3. Embeddings & vector search

  • Embedding — dense vector where semantic similarity ≈ closeness (cosine/dot). Pick a model sized to your latency/quality (and language/domain); normalize for cosine.
  • ANN index — exact search doesn't scale, so use approximate nearest neighbour: HNSW (graph, great recall/latency, more memory) or IVF-PQ (clustered + compressed, memory-efficient). Tune ef_search/nprobe for recall vs speed.
  • Vector stores — pgvector (boring, correct default), Qdrant, Weaviate, Milvus, FAISS (local/in-process), Pinecone (managed).
  • Metadata filtering — combine vector similarity with structured filters (tenant, date, source) — essential for multi-tenant and freshness.

4. RAG pipeline (in depth)

OFFLINE: ingest → chunk → embed → index (+ metadata)
ONLINE:  query → [rewrite] → embed → retrieve (dense + BM25)
         → rerank (cross-encoder) → pack (budget) → generate → cite
EVAL:    retrieval (recall@k, ctx precision) + generation (faithfulness)
  • Chunking — structure/semantic-aware beats fixed size; self-contained chunks, overlap, metadata. Consider small-to-big / parent-document retrieval.
  • Hybrid retrieval — dense (semantic) + sparse (BM25 keyword) fused (e.g. reciprocal rank fusion). Catches both meaning and exact terms/codes.
  • Reranking — a cross-encoder scores (query, doc) jointly; reorder top-k (50→5). Retrieve-then-rerank consistently beats pure vector.
  • Query transforms — rewriting, multi-query, HyDE (hypothetical doc embedding), step-back.
  • GraphRAG — build an entity/relation graph for global/connected questions that chunk retrieval misses.
retrieval quality is the ceiling A great model can't answer from bad context. Most "the LLM is dumb" bugs are retrieval bugs — wrong chunks, no reranker, chunk too big/small, missing metadata filter.
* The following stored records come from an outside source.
-- ==== Sys2Proof/Machine/FabEvents.lean ====
section
/-!
DEFINITION. Machine/FabEvents.lean: packets arriving, requests served at the target, replies, timeouts and faults of
direct accesses, and the bulk transfers with multicast (spec file 12, R302 to R304, R312 to R322; 01, R29).
-/
namespace Sys2Proof.Machine
open Sys2Proof Host

/-! Arriving packets (01 R29; 12 R303, R304, R320). -/

/-- The sender's 64-bit GTS: the value nearest the receiver's own that has the packet's low bits (01 R29). -/
def senderGts (s : State) (p : Packet) : Nat :=
  let diff := (p.gts - s.gts.truncate 24).toInt
  ((s.gts.toNat : Int) + diff).toNat

/-- The step of a stamped arrival: the larger of the counter and the sender's value plus one. -/
def stampGts (s : State) (p : Packet) : State := { s with gts := maxW s.gts (w64 (senderGts s p + 1)) }

/-- Bytes held in the multicast buffer. -/
def mcBytes (s : State) : Nat := s.fab.mcbuf.foldl (fun n e => n + e.2.1.data.length) 0

/-- The members of this device's group that a multicast's words name. -/
def mcMembers (s : State) (p : Packet) : List Nat :=
  ((upTo 32).filter fun x => (p.args.getD 1 0).getLsbD x).map fun x => 32 * groupOf s.devno + x

/-- A multicast copy that has entered this group and waits for buffer space. -/
def mcEntering (p : Packet) : Bool := p.kind == .mcast && p.args.headD 0 == 0

/-- Put entering multicast copies into the shared buffer, oldest first, while there is space for them (1 MiB). -/
def admitMc : Nat → State → State
  | 0, s => s
  | n + 1, s =>
    match s.fab.inbox.find? mcEntering with
    | some p =>
      if mcBytes s + p.data.length ≤ 0x100000 then
        admitMc n { s with fab := { s.fab with
          nextTag := s.fab.nextTag + 1
          inbox := s.fab.inbox.erase p
          mcbuf := s.fab.mcbuf ++ [(s.fab.nextTag, p, mcMembers s p)] } }
      else s
    | none => s

/-- A packet arrives: one for this device is delivered to it, any other goes on towards its target. A packet the device
sent to itself comes from its own switch. -/
def execPacketArrival (p : Packet) (s : State) : Outcome State Fault Refusal :=
  .next (
    if p.src = s.devno ∧ !s.fab.outbox.contains p then s
    else
      let s0 := if p.src = s.devno then { s with fab := { s.fab with outbox := s.fab.outbox.erase p } } else s
      let s1 := stampGts s0 p
      if p.dst = s.devno then
        admitMc 1 { s1 with fab := { s1.fab with inbox := s1.fab.inbox ++ [p] } }
      else { s1 with fab := { s1.fab with outbox := s1.fab.outbox ++ [p] } })

def dropInbox (s : State) (n : Nat) : State := { s with fab := { s.fab with inbox := s.fab.inbox.eraseIdx n } }
def inboxAt (s : State) (n : Nat) (k : PKind) : Option Packet := (s.fab.inbox[n]?).filter fun p => p.kind == k

/-- A switch sends a buffered multicast on one owed port while its lane is at GO, and frees the copy when none is owed. -/
def execMcastFlitForward (n port : Nat) (s : State) : Outcome State Fault Refusal :=
  .next (match s.fab.mcbuf.find? fun e => e.1 == n with
    | none => s
    | some (_, p, owed) =>
      if s.fab.stopped.contains (65536 + port, p.vl) then s
      else
        let now := owed.filter fun d => portOf s d == port
        let rest := owed.filter fun d => portOf s d != port
        let copy (d : Nat) : Packet :=
          { p with dst := d, gts := s.gts.truncate 24, args := p.args.set 0 (if groupOf d = groupOf s.devno then 1 else 0) }
        admitMc 1 { s with fab := { s.fab with
          outbox := s.fab.outbox ++ now.map copy
          mcbuf := if rest.isEmpty then s.fab.mcbuf.filter fun e => e.1 != n
            else s.fab.mcbuf.map fun e => if e.1 = n then (n, p, rest) else e } })

/-! Requests at the target (12 R311, R312, R318; 02 R66, R68). -/

/-- Requests on an ordering lane; multicasts keep their own order. -/
def isRequest (p : Packet) : Bool :=
  match p.kind with
  | .rld | .rst | .ramo | .rop | .put | .get => true
  | .mcast => p.args.headD 0 == 1
  | _ => false

/-- No earlier request or landing of the same source and lane is still waiting (12 R317). -/
def reqFirst (s : State) (n : Nat) (p : Packet) : Bool :=
  !((s.fab.inbox.take n).any fun q =>
    (isRequest q || q.kind == .landing) && q.src == p.src && q.lane == p.lane && (q.kind == .mcast) == (p.kind == .mcast))

/-- A request's own words. A multicast's come after its flag, its member mask and the vectors it carries for its targets, each
a device number and a vector; the target's own vector is put in front of the rest (02 R68). -/
def reqWords (s : State) (p : Packet) : List W64 :=
  if p.kind = .mcast then
    let n := (p.args.getD 2 0).toNat
    let own := (upTo n).find? fun i => (p.args.getD (3 + 5 * i) 0).toNat == s.devno
    (match own with
      | some i => (p.args.drop (4 + 5 * i)).take 4
      | none => stampWords zeroStamp) ++ p.args.drop (3 + 5 * n)
  else p.args

/-- What the target makes of a request. -/
def runRequest (s : State) (bad : Bool) (p : Packet) : TRes :=
  let w := reqWords s p
  let v := stampFrom w
  let a (i : Nat) : Nat := (w.getD i 0).toNat
  match p.kind with
  | .rld | .get => tGet s bad (reqPieces w) (reqHint w)
  | .ramo => tAmo s v bad (a 5) (a 6) (a 7) (w.getD 8 0) (reqLc w == 1) (reqHint w)
  | .rop => tRop s v bad (a 7) (a 5) (w.getD 8 0) p.data
  | _ => tPut s v (reqLc w) (reqPieces w) p.data (reqHint w)

/-- The request waits for the vector it carries and for bytes held at their homes; then it is done or refused. -/
def execRemoteRequestAtTarget (n : Nat) (bad : Bool) (s : State) : Outcome State Fault Refusal :=
  .next (match s.fab.inbox[n]? with
    | none => s
    | some p =>
      if isRequest p && reqFirst s n p && stampCovers (appliedAll s) (stampFrom (reqWords s p)) then
        let s1 := dropInbox (cacheExp s) n
        match runRequest s1 bad p with
        | .wait => s
        | .refuse cause => sendPkt s1 p.src 4 p.lane .refuse p.tag [w64 cause] []
        | .done s2 args data => sendPkt s2 p.src 4 p.lane .reply p.tag args data
      else s)

/-! Replies (12 R313, R314; 02 R68). -/

def getRed (s : State) (e : Nat) : Reduce := mapGet .none s.fab.reds e
def setRed (s : State) (e : Nat) (r : Reduce) : State := { s with fab := { s.fab with reds := mapSet s.fab.reds e r } }

/-- The reduction whose value awaits an acknowledgement under a tag. -/
def redAwaiting (s : State) (tag : Nat) : Option (Nat × Reduce) := s.fab.reds.find? fun p => (p.2.await.map (·.1)) == some tag

/-- Every rank's GRED at this device fails with a cause: 64 more than it stands for it in the result. -/
def redFail (s : State) (e cause : Nat) : State :=
  let r := getRed s e
  setRed { s with fab := { s.fab with redRes := s.fab.redRes ++ r.ranks.map fun p => (p.2.1, e, 64 + cause, []) } } e
    { r with ranks := [], sent := false, await := none, gen := if r.sent then r.gen + 1 else r.gen }

/-- One member or peer has answered a queued command's request: data for a read, or an acknowledgement; the command goes
on when the last has answered, and a failure is kept until then (12 R320). -/
def answerAwait (s : State) (a : Await) (res : Except Nat Packet) : State :=
  let s1 := { s with fab := { s.fab with awaits := s.fab.awaits.erase a } }
  match (cmdsOf s1 a.ctx a.q).find? fun k => k.seq == a.seq with
  | none => s1
  | some k =>
    let more := s1.fab.awaits.any fun b => b.tag == a.tag
    let failed := match res with
      | .error c => c
      | .ok _ => k.aux.getD 2 0
    let k1 := match res with
      | .ok p => if p.args.headD 0 == 1 && p.kind == PKind.reply then { k with flags := k.flags ||| 2 } else k
      | .error _ => k
    let aux : List Nat := match k.aux.headD 0, res with
      | 1, .ok p => 2 :: p.data.map (·.toNat)
      | 1, .error c => [5, c]
      | n, _ => if more then [n, a.tag, failed] else if failed = 0 then [4] else [5, failed]
    setCmd s1 a.ctx { k1 with aux := aux }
Evaluate retrieval (recall@k, hit rate) separately from generation so you fix the real bottleneck.

5. Agents & tools

  • Loop (ReAct): reason → choose tool → execute → observe result → repeat until done.
  • Function calling — tools defined as JSON schemas; model emits a structured call, you run it and feed the result back.
  • MCP (Model Context Protocol) — open standard connecting models to tools/data via a uniform client-server interface; the emerging integration layer ("USB-C for tools").
  • Patterns — single-agent + tools (start here), planner/executor, reflection/critique, multi-agent (only when justified — coordination cost is real).
  • Memory — short-term (conversation window/summary) + long-term (vector store of past facts).
  • Bound everything — step limits, tool allow-lists, timeouts, cost caps, human-in-the-loop for risky actions.
  • Frameworks: LangGraph (graphs/state), OpenAI Agents SDK, CrewAI, LlamaIndex, or a plain function-calling loop. Use the simplest that works.
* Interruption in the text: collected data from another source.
/-- The directory: each section aligned, inside the image, and of a size it can have. -/
def dirOk (m : Image) : Bool :=
  let size (i : Nat) : Bool :=
    let n := secLen m i
    match i with
    | 0 => n == 8832
    | 1 => n == 1280
    | 2 => n == 192
    | 3 => n == 128
    | 4 => n % 384 == 0
    | 5 => n % 32 == 0
    | 6 => n % 192 == 0
    | 7 => n == if m.flags.testBit 1 then 128 else 0
    | 8 => n == if m.flags.testBit 2 then 1024 else 0
    | 9 => n == m.ntile * tileImage
    | 10 => n == if m.flags.testBit 0 then planeImage else 0
    | _ => n == m.splen
  (upTo 12).all fun i =>
    let (o, n) := m.dir.getD i (0, 0)
    size i && (n == 0 || (o % 64 == 0 && decide (256 ≤ o) && decide (o + n ≤ m.len)))

/-- The image can be read at all: nothing in it is uncorrectable. -/
def imageReadable (s : State) (m : Image) : Bool := !(s.poison.any fun a => decide (m.at_ ≤ a) && decide (a < m.at_ + max 256 m.len))

/-- A home of the image accepts nothing now (11 R286). -/
def imageBusy (s : State) (m : Image) : Bool := busyHome s [m.at_, m.at_ + 255, m.at_ + m.len]

/-- The late entries of an image, by their places. -/
def latePlaces (m : Image) : List Nat := (upTo (secLen m 6 / 192)).map fun i => m.at_ + (m.dir.getD 6 (0, 0)).1 + 192 * i
/-- A late entry is still awaited. -/
def lateWaits (s : State) (m : Image) : Bool := (latePlaces m).any fun p => memGet s.mem p == 1

/-! Where the task goes. -/

/-- The task of an image on this device: its own record when it was saved here, or one of the region its handle names (log entry
22). -/
def taskOf (s : State) (m : Image) : Option (Option Saved × Nat) :=
  if m.sdev = s.devno then (s.saved.find? fun v => v.bind.serial == m.bind).map fun v => (some v, v.bind.region)
  else
    let r := m.rgn % 4096
    if r ≠ 0 ∧ (getRegion s r).state = .live ∧ handleOf s r = m.rgn then some (none, r) else none

/-- The window an image needs: its region's, placed at the lowest free address of the core (01 R13; 05 R124); the image of a task
that sees the whole scratchpad holds all of it. -/
def windowFor (s : State) (core r : Nat) (m : Image) : Option Nat :=
  let g := getRegion s r
  if g.supv then (if m.splen = 0x200000 ∧ m.ntile = 32 then windowAt s core g.spb else none)
  else if m.splen = g.spb ∧ m.ntile = g.spb / 0x10000 then windowAt s core g.spb else none

/-- The checks of an image (15 R389 step 1): its version and directory, tiles, window, and the ring rule; a halted task is not
restored, nor planes onto a core whose planes are taken (09 R254). -/
def imageFits (s : State) (core : Nat) (m : Image) : Option (Option Saved × Nat × Nat) :=
  if memNat s.mem m.at_ 4 != 0x43580001 || !imageReadable s m || !dirOk m || (m.flags.testBit 2 && m.sdev != s.devno)
      || (m.flags.testBit 0 && planesTaken s core) then none
  else match taskOf s m with
    | none => none
    | some (v, r) =>
      if s.mgt.halted.contains (getRegion s r).domain then none else (windowFor s core r m).map fun w => (v, r, w)

/-! Registers (15 R389 steps 2 to 4). -/

/-- A map from n values read in order. -/
def mapOf {α : Type} (n : Nat) (f : Nat → α) : Map α := (upTo n).map fun i => (i, f i)

def regsFrom (b : List Byte) (a : Arch) : Arch :=
  { a with
    sreg := mapOf 64 fun i => w64 (leAt b (8 * i) 8)
    vreg := mapOf 32 fun i => BitVec.ofNat 2048 (leAt b (512 + 256 * i) 256)
    mreg := mapOf 8 fun i => w64 (leAt b (8704 + 8 * i) 8)
    preg := (mapOf 16 fun i => (leAt b 8768 8).testBit i).drop 1 }

/-- A slot's record; on another device a slot not remote is freed. -/
def slotFrom (b : List Byte) (j : Nat) (same : Bool) : Slot :=
  let o := 0x200 + 48 * j
  let t := leAt b (o + 32) 4
  let far := t.testBit 31
  { dev := if far then some (t % 2 ^ 22) else none
    stamp := if same || far then ⟨w64 (leAt b o 8), w64 (leAt b (o + 8) 8), w64 (leAt b (o + 16) 8), w64 (leAt b (o + 24) 8)⟩ else zeroStamp
    gen := BitVec.ofNat 8 (leAt b (o + 36) 1), mark := leAt b (o + 37) 1 != 0, age := leAt b (o + 38) 1, pend := none }

/-- The slots whose bits stay in the taint sets. -/
def keptSlots (b : List Byte) (same : Bool) : Taint :=
  BitVec.ofNat 16 (bitsWhere 16 fun j => same || (leAt b (0x200 + 48 * j + 32) 4).testBit 31)

def taintFrom (b : List Byte) (same : Bool) (a : Arch) : Arch :=
  let keep := keptSlots b same
  let t (o : Nat) : Taint := BitVec.ofNat 16 (leAt b o 2) &&& keep
  { a with
    sT := mapOf 64 fun i => t (2 * i)
    pT := (mapOf 16 fun i => t (0x80 + 2 * i)).drop 1
    mT := mapOf 8 fun i => t (0xA0 + 2 * i)
    vT := mapOf 128 fun i => t (0xB0 + 2 * i)
    cT := t 0x1B0
    base := if same then ⟨w64 (leAt b 0x1C0 8), w64 (leAt b 0x1C8 8), w64 (leAt b 0x1D0 8), w64 (leAt b 0x1D8 8)⟩ else zeroStamp
    slots := mapOf 16 fun j => slotFrom b j same
    slotAge := 16 }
6. Context window management

  • Long context ≠ free: cost + latency grow with tokens, and models suffer "lost in the middle" — info mid-prompt gets under-used. Put critical content at the start or end.
  • Retrieve less but better (strong reranking) instead of stuffing everything.
  • Compress/summarize history; trim with windowing or rolling summaries; track a token budget per request.
  • Test the same fact at different prompt positions to measure your model's effective usable context.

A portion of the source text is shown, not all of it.